Após a retirada da metástase, a equipe aguardou 10 semanas para fazer a cesárea de Miguel, que chegou comprido e pesando 2,7kg. Com o menino saudável fora da barriga da mãe, era a vez de retomar os tratamentos e recuperar as 10 semanas dedicadas exclusivamente à gestação.
— Contei muito com a ajuda dos meus pais. Teve a radiocirurgia e sessões de quimioterapia preventivas. Foi bem difícil o puerpério fazendo tratamento e recém operada.

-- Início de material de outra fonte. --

theorem State.FormIf.evictFor {vf j} (h : s.FormIf p) : (Machine.evictFor s vf j).FormIf p := by
  unfold Machine.evictFor
  extract_lets pending s0
  have hs0 : s0.FormIf p := h
  split
  · exact h
  split
  · exact hs0
  · exact hs0.update.ite hs0
  · exact hs0.update.foldl fun _ _ h1 => h1.softHalt

theorem State.FormIf.tryJobs {vf x} (h : s.FormIf p) : (Machine.tryJobs s vf x).1.FormIf p := by
  induction x generalizing s with
  | nil =>
    rw [Machine.tryJobs]
    exact h
  | cons a l ih =>
    rw [Machine.tryJobs]
    split
    next e => exact (State.FormIf.of_opt e h.runJob).chargeJob.refreshWaits
    · exact ih (h.evictFor.ite h)

theorem State.FormIf.dropHolds {vf js} (h : s.FormIf p) : (Machine.dropHolds s vf js).FormIf p := h

theorem State.FormIf.dispatch {vf} (h : s.FormIf p) : (Machine.dispatch vf s).1.FormIf p :=
  h.refreshWaits.dropHolds.beginRounds.tryJobs

theorem State.FormIf.fitDraw {card} (h : s.FormIf p) : (Machine.fitDraw s card).FormIf p := by
  unfold Machine.fitDraw
  split
  · exact h
  split
  · exact h
  · exact h.mapCard.ite h

theorem State.FormIf.poolKey {ctx va acc} (h : s.FormIf p) : (Machine.poolKey s ctx va acc).1.FormIf p := by
  unfold Machine.poolKey
  split
  next e => exact .of_fst e h.translateVA
  next e1 => exact .of_fst e1 h.translateVA

theorem State.FormIf.refreshWindow {ctx} (h : s.FormIf p) : (Machine.refreshWindow s ctx).FormIf p := by
  unfold Machine.refreshWindow
  extract_lets vf ptwin tabs mine
  split
  · exact h
  refine h.foldl fun s x h1 => ?_
  refine h1.foldl fun s x h2 => ?_
  extract_lets w k e1
  split
  · exact h2
  split
  · exact h2.ite h2.memWriteNat
  · exact h2.memWriteNat.ite h2

theorem State.FormIf.finishCmd {fn status result} (h : s.FormIf p) : (Machine.finishCmd s fn status result).FormIf p :=
  h.setMbox.raise.deviceEvent

theorem State.FormIf.refuseCmd {fn} (h : s.FormIf p) : (Machine.refuseCmd s fn).FormIf p := h.finishCmd

theorem State.FormIf.readMailbox {fn off} (h : s.FormIf p) : Res.FormIf p (Machine.readMailbox fn off s) := .next h.update

theorem State.FormIf.setStage {fn stage} (h : s.FormIf p) : (Machine.setStage s fn stage).FormIf p := h.setMbox

theorem State.FormIf.vfCmd {fn code} {f : State → CmdEnd} (h : s.FormIf p) (hk : ∀ s, s.FormIf p → (f s).state.FormIf p) :
    Res.FormIf p (Machine.vfCmd fn code f s) := by
  unfold Machine.vfCmd
  split
  · exact .next h
  split
  · exact .next h.finishCmd
  split
  next e2 => exact .next (State.FormIf.of_cmdEnd e2 (hk _ h)).finishCmd
  next s1 e2 =>
    have hs1 : s1.FormIf p := .of_cmdEnd e2 (hk _ h)
    exact .next hs1

theorem State.FormIf.pfCmd {fn code} {f : State → CmdEnd} (h : s.FormIf p) (hk : ∀ s, s.FormIf p → (f s).state.FormIf p) :
    Res.FormIf p (Machine.pfCmd fn code f s) := by
  unfold Machine.pfCmd
  split
  · exact .next h
  split
  next e1 => exact .next (State.FormIf.of_cmdEnd e1 (hk _ h)).finishCmd
  next s1 e1 =>
    have hs1 : s1.FormIf p := .of_cmdEnd e1 (hk _ h)
    exact .next hs1

theorem State.FormIf.headerOf {ctx sl x} (h : s.FormIf p) : (Machine.headerOf s ctx sl x).1.FormIf p := by
  unfold Machine.headerOf
  split
  next e1 => exact .of_fst e1 h.engReadN
  next e => exact .of_fst e h.engReadN

end Sys2Proof.Machine
end

section
/-! ## The form: the mailbox, partitions, the host port, checkpoints and upsets -/

namespace Sys2Proof.Machine

variable {p : Prop} {s t : State}

theorem State.FormIf.captureQueue {sl qi old new} (h : s.FormIf p) : (Machine.captureQueue s sl qi old new).state.FormIf p := by
  unfold Machine.captureQueue
  extract_lets ctx bad same
  have hbad : ∀ s, s.FormIf p → (bad s).state.FormIf p := by
    intro s1 h1
    unfold bad
    exact h1.setQueueOf
  split
  next s1 e =>
    have hs1 : s1.FormIf p := .of_fst e h.headerOf
    split
    · exact hbad _ hs1
    · exact hs1.setQueueOf
  next s1 _ _ _ e =>
    have hs1 : s1.FormIf p := .of_fst e h.headerOf
    split
    · exact hbad _ hs1
    · exact hs1.setQueueOf
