-- ==== Sys2Proof/Syntax.lean ====
section
/-! DEFINITION. The steps of the part: one constructor of `Instr` for each row of the opcode table. An encoded row carries
the operand fields of its instruction word and the extension words as they stand (03_instruction_words.md R57-R61); the six rows whose
words leave nothing free carry nothing. A system event (95_what_each_step_holds.md) carries nothing either: what names its subject, and what the
world outside supplies, is the argument record `EvArgs` that the state holds when the event steps. -/

namespace Sys2Proof

/-- Engine class of a clause (R51). -/
inductive Cls where
  | x | s | v | q | m | c | a | y
  deriving DecidableEq, Repr

/-- Levels with a barrier (R27), `core` to `pod`. -/
inductive Lvl where
  | core | quad | die | pkg | pod
  deriving DecidableEq, Repr

/-- Operand fields and extension words of an instruction (R57). `mod` and `imm` are the modifier and immediate words
that EXT announces; they are kept whole. -/
structure Fields where
  d : BitVec 7 := 0
  a : BitVec 7 := 0
  b : BitVec 7 := 0
  hold : BitVec 2 := 0
  mod : Option Word := none
  imm : Option Word := none
  deriving DecidableEq, Repr

/-- Fields of the `rep` word (R68): repeat count minus 1 and the step bits. -/
structure RepWord where
  cnt : BitVec 6
  sd : Bool
  sa : Bool
  sb : Bool
  by2 : Bool
  deriving DecidableEq, Repr

/-- Arguments of a system event: up to four numbers, a word, a yes or no, a list of numbers, a bit string. The docstring
of the event says which it reads. -/
structure EvArgs where
  x : Nat := 0
  y : Nat := 0
  z : Nat := 0
  u : Nat := 0
  w : Word := 0
  ok : Bool := false
  nums : List Nat := []
  bits : BitVec 384 := 0
  deriving DecidableEq, Repr
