-- ==== Sys2Proof/Machine/Flags.lean ====
section
/-! DEFINITION. Predicate results of comparisons (R143, R149, R151), guards (R60) and the selected completion flag (R52). -/

namespace Sys2Proof.Machine

/-- Comparisons of R143. -/
inductive Cmp where
  | eq | ne | ltI | leI | ltZ | leZ
  deriving DecidableEq, Repr

/-- Signed or unsigned value of a word. -/
def intVal (signed : Bool) (w : Word) : Int := if signed then w.toInt else (w.toNat : Int)

/-- Result of a comparison (R143). -/
def cmpWord (c : Cmp) (a b : Word) : Bool :=
  match c with
  | .eq => a = b
  | .ne => a ≠ b
  | .ltI => a.toInt < b.toInt
  | .leI => a.toInt ≤ b.toInt
  | .ltZ => a.toNat < b.toNat
  | .leZ => a.toNat ≤ b.toNat

/-- FP32 comparisons (R151). -/
inductive FCmp where
  | eq | lt | le | un | ne
  deriving DecidableEq, Repr

/-- Result of an FP32 comparison (R151). -/
def fcmpVal (c : FCmp) (a b : XVal) : Bool :=
  match c with
  | .eq => XVal.eqV a b
  | .lt => XVal.lt a b
  | .le => XVal.le a b
  | .un => a.isNaN || b.isNaN
  | .ne => !XVal.eqV a b

/-- Lanes whose guard holds: every lane without a guard (R60). -/
def guardSet (t : Team) (m : Word) : LaneSet :=
  if mPen m then (if mPneg m then ~~~(t.pred (mPred m)) else t.pred (mPred m)) else BitVec.allOnes 1024

/-- Present lanes: active and guarded on (R110, R137). -/
def presentSet (t : Team) (m : Word) : LaneSet := t.mask &&& guardSet t m

/-- A guard read in the lowest active lane; false with an empty mask (R60). -/
def uniformHolds (t : Team) (m : Word) : Bool :=
  if mPen m then
    match lowestLane t.lanes t.mask with
    | some l => (guardSet t m).getLsbD l
    | none => false
  else true

/-- A predicate read in the lowest active lane; false with an empty mask (R143). -/
def lowestPred (t : Team) (p : Nat) (neg : Bool) : Bool :=
  match lowestLane t.lanes t.mask with
  | some l => (t.pred p).getLsbD l != neg
  | none => false

/-- The flag that FLG selects; none for a set field of 15 (R52). -/
def selFlag (t : Team) (m : Word) : Option Nat :=
  match t.clause with
  | some c => let v := if mFlg m then c.setB else c.setA; if v < 12 then some v else none
  | none => none

/-- The selected flag stands at 63, so that the issue waits (R52). -/
def flagFull (t : Team) (m : Word) : Bool :=
  match selFlag t m with
  | some f => 63 ≤ t.flag f
  | none => false

end Sys2Proof.Machine
end

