/-! ### PAGE_WALK (R279, R283) -/

/-- A not-present fault enters the die's stage: it joins the page's merge of its region's kind of service (a first touch page that an `fmap` has
forwarded is no such merge), opens one, or finds the stage full (R283, R289). -/
def stageFault (s : State) (tid : Nat) (who : Option Eng) (va acc level : Nat) : State :=
  let t := s.teamAt tid
  let die := dieOf t.core
  let asid := (s.gridAt t.grid).asid
  let r := regionOf s die asid va
  let page := pageBase r va
  let d := s.dieAt die
  let same (m : Merge) : Bool := m.asid = asid && m.page = page && m.ft = rfFt r && !m.served
  let waits (s : State) : State := s.modTeam tid (fun t => t.setWait who (.service die asid page))
  let again (s : State) : State :=
    let s := s.modTeam tid (fun t => { t with
      walkFault := t.walkFault ++ [{ va := page, acc := acc, kind := 1, level := level, waiters := 1 }] })
    wake s tid who
  if rfFt r && d.stage.any (fun m => same m && m.claimant = tid) then again s
  else if d.stage.any same then
    waits (s.setDie die { d with
      stage := d.stage.map (fun m => if same m then
        { m with waiters := if m.waiters.contains tid then m.waiters else m.waiters ++ [tid], acc := m.acc ||| acc } else m) })
  else if Config.stageEntries ≤ d.stage.length then s
  else
    let m : Merge := { asid := asid, page := page, size := pageSize r, claimant := tid, waiters := if rfFt r then [] else [tid],
                       acc := acc, level := level, ft := rfFt r, served := false }
    let s := s.setDie die { d with stage := d.stage ++ [m] }
    if rfFt r then again s else waits s

def isWalkWait : Wait → Bool
  | .walk _ _ => true
  | _ => false

/-- Places of the entries that a descent reads, from a table at a level. -/
def walkReads (s : State) (psz va : Nat) : Nat → Nat → List Nat
  | 0, _ => []
  | n + 1, base =>
    let a := base + 8 * walkIndex psz (n + 1) va
    let e := viewNat s a 8
    if !backed s a then []
    else if e % 2 = 0 || pteBad psz (n + 1) e || n + 1 = leafLevel psz then [a]
    else a :: walkReads s psz va n (ptePpn e)

/-- A core's walk in a state asks the channels for the entries that its die's L2 does not hold (R380). -/
def noteWalk (s : State) (core asid va : Nat) (s' : State) : State :=
  let r := regionOf s (dieOf core) asid va
  (walkReads s (rfPsz r) va 5 (rfRoot r)).foldl
    (fun s' a => if (l2At s (dieOf core) (a / 64)).isNone then chanRequest s' 0 core (a / 64) else s') s'

/-- The leaf of a page is written to already (R280). -/
def leafDirty (s : State) (die asid va : Nat) : Bool :=
  let r := regionOf s die asid va
  match descend s (rfPsz r) va 5 (rfRoot r) with
  | .leaf _ e => e.testBit 7
  | _ => false

/-- PAGE_WALK: the walk of a team that missed ends with a translation, a fault of its own, or a fault in the stage. -/
def execPageWalk (s : State) : Out :=
  let tid := s.ev.x
  let t := s.teamAt tid
  match t.waiter isWalkWait with
  | none => .next s
  | some who =>
    match t.waitOf who with
    | .walk va acc =>
      let die := dieOf t.core
      let asid := (s.gridAt t.grid).asid
      let noted (s' : State) : Out := .next (noteWalk s t.core asid va s')
      match walk s die asid va acc with
      | .busy => .next s
      | .noMem pa => .fault (.noSuchAddress pa)
      | .ok s e =>
        let s := tlbPut s t.core e
        let s := s.modTeam tid (fun t => { t with xlat := e :: t.xlat })
        noted (wake s tid who)
      | .bad 1 level => noted (stageFault s tid who va acc level)
      | .bad kind level =>
        let page := pageBase (regionOf s die asid va) va
        let s := s.modTeam tid (fun t => { t with
          walkFault := t.walkFault ++ [{ va := page, acc := acc, kind := kind, level := level, waiters := 1 }] })
        noted (wake s tid who)
    | _ => .next s

def isServiceOf (die asid page : Nat) : Wait → Bool
  | .service d a p => d = die && a = asid && p = page
  | _ => false

/-- FAULT_WAITER_REPLAY: once the service of its fault has ended, a waiter is ready again, with each of its streams that waits for the page,
and replays its instruction (R283). -/
def execFaultWaiterReplay (s : State) : Out :=
  let tid := s.ev.x
  let t := s.teamAt tid
  match t.waiter (fun w => match w with
    | .service _ _ _ => true
    | _ => false) with
  | none => .next s
  | some who =>
    match t.waitOf who with
    | .service die asid page =>
      let d := s.dieAt die
      let hit (m : Merge) : Bool := m.asid = asid && m.page = page && m.served && m.waiters.contains tid
      if d.stage.any hit then
        let s := s.setDie die { d with
          stage := (d.stage.map (fun m => if hit m then { m with waiters := m.waiters.filter (fun k => k != tid) } else m)).filter
            (fun m => !m.served || m.waiters != []) }
        .next (wakeAll s tid (isServiceOf die asid page))
      else .next s
    | _ => .next s

/-- HOST_FAULT_ACKNOWLEDGE: the host has mapped a page, so its waiters replay, or refuses, so that each takes the Translation trap of kind 1,
a copy's with the copy's own address and level; an `fmap` forwarded for the page has its answer (R283, R289). -/
def execHostFaultAcknowledge (s : State) : Out :=
  let die := s.ev.x
  let asid := s.ev.y
  let page := s.ev.z
  let ok := s.ev.ok
  let d := s.dieAt die
  let hit (m : Merge) : Bool := m.asid = asid && m.page = page && !m.ft && !m.served
  let s1 : State :=
    match d.stage.find? hit with
    | none => s
    | some m =>
      if ok then endService s die hit
      else
        let s := s.setDie die { d with stage := d.stage.filter (fun m => !hit m) }
        let s := m.waiters.foldl (fun s tid =>
          if ((s.teamAt tid).waiter (isServiceOf die asid page)).isNone then s
          else
            let s := s.modTeam tid (fun t => { t with
              walkFault := t.walkFault ++ [{ va := page, acc := m.acc, kind := 1, level := m.level, waiters := m.count }] })
            wakeAll s tid (isServiceOf die asid page)) s
        m.engines.foldl (fun s tid =>
          match (s.partAt (s.teamAt tid).partNo).copyQ.find? (fun o => o.tid = tid && waitsFor s m o) with
          | some { svc := some w, .. } =>
            let tr := xlatTrap w.va 1 w.level m.acc m.count
            let s := s.modPart (s.teamAt tid).partNo (fun p => { p with
              copyQ := p.copyQ.map (fun o => if o.tid = tid && waitsFor s m o then { o with svc := none, paused := true } else o) })
            if (s.teamAt tid).live = 0 then s
            else s.modTeam tid (fun t => { t with
              pendCopy := some { cause := tr.cause, i0 := tr.i0, i1 := tr.i1, i2 := tr.i2, i3 := tr.i3, strm := false } })
          | _ => s) s
  let answer (o : MemOp) : MemOp :=
    match o.kind with
    | .fmap p true => if p = page && !o.performed then { o with performed := true, pdst := if ok then 2 else 3 } else o
    | _ => o
  let here (t : Team) : Bool := dieOf t.core = die && (s.gridAt t.grid).asid = asid
  .next { s1 with
    teams := s1.teams.map (fun p => if here p.2 then (p.1, { p.2 with memQ := p.2.memQ.map answer }) else p) }

end Sys2Proof.Machine
end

Quando terminou a rotina das quimioterapias, Miguel já tinha oito meses. Ao realizar um exame de rotina, foi descoberta uma nova metástase, desta vez, na meninge, onde não era possível operar, apenas tratar com radioterapia de crânio total. Desde então, ela faz exames a cada três meses e toma um medicamento que a acompanhará por toda a vida.
— Fui acolhida pelos meus pais, que moram no interior de Taquara. Não teria melhor lugar para estar. Como mãe solo, tive todo o apoio deles. Meu pai me levava para fazer a radio, e minha mãe ficava com o Miguel. Eles foram fundamentais, decisivos. Eles cuidam de mim e eu deles. Deu tudo certo.
Para o futuro, Alice só pensa em acompanhar o crescimento do filho, que completa dois anos no próximo dia 8.
— Quando vi, estava com 40 anos, meu maior sonho realizado, que é o meu filho e, agora, o segundo sonho, o livro. Já plantei a árvore! — diverte-se. — (Ajudei a) romper com o estigma que o câncer é uma sentença de morte.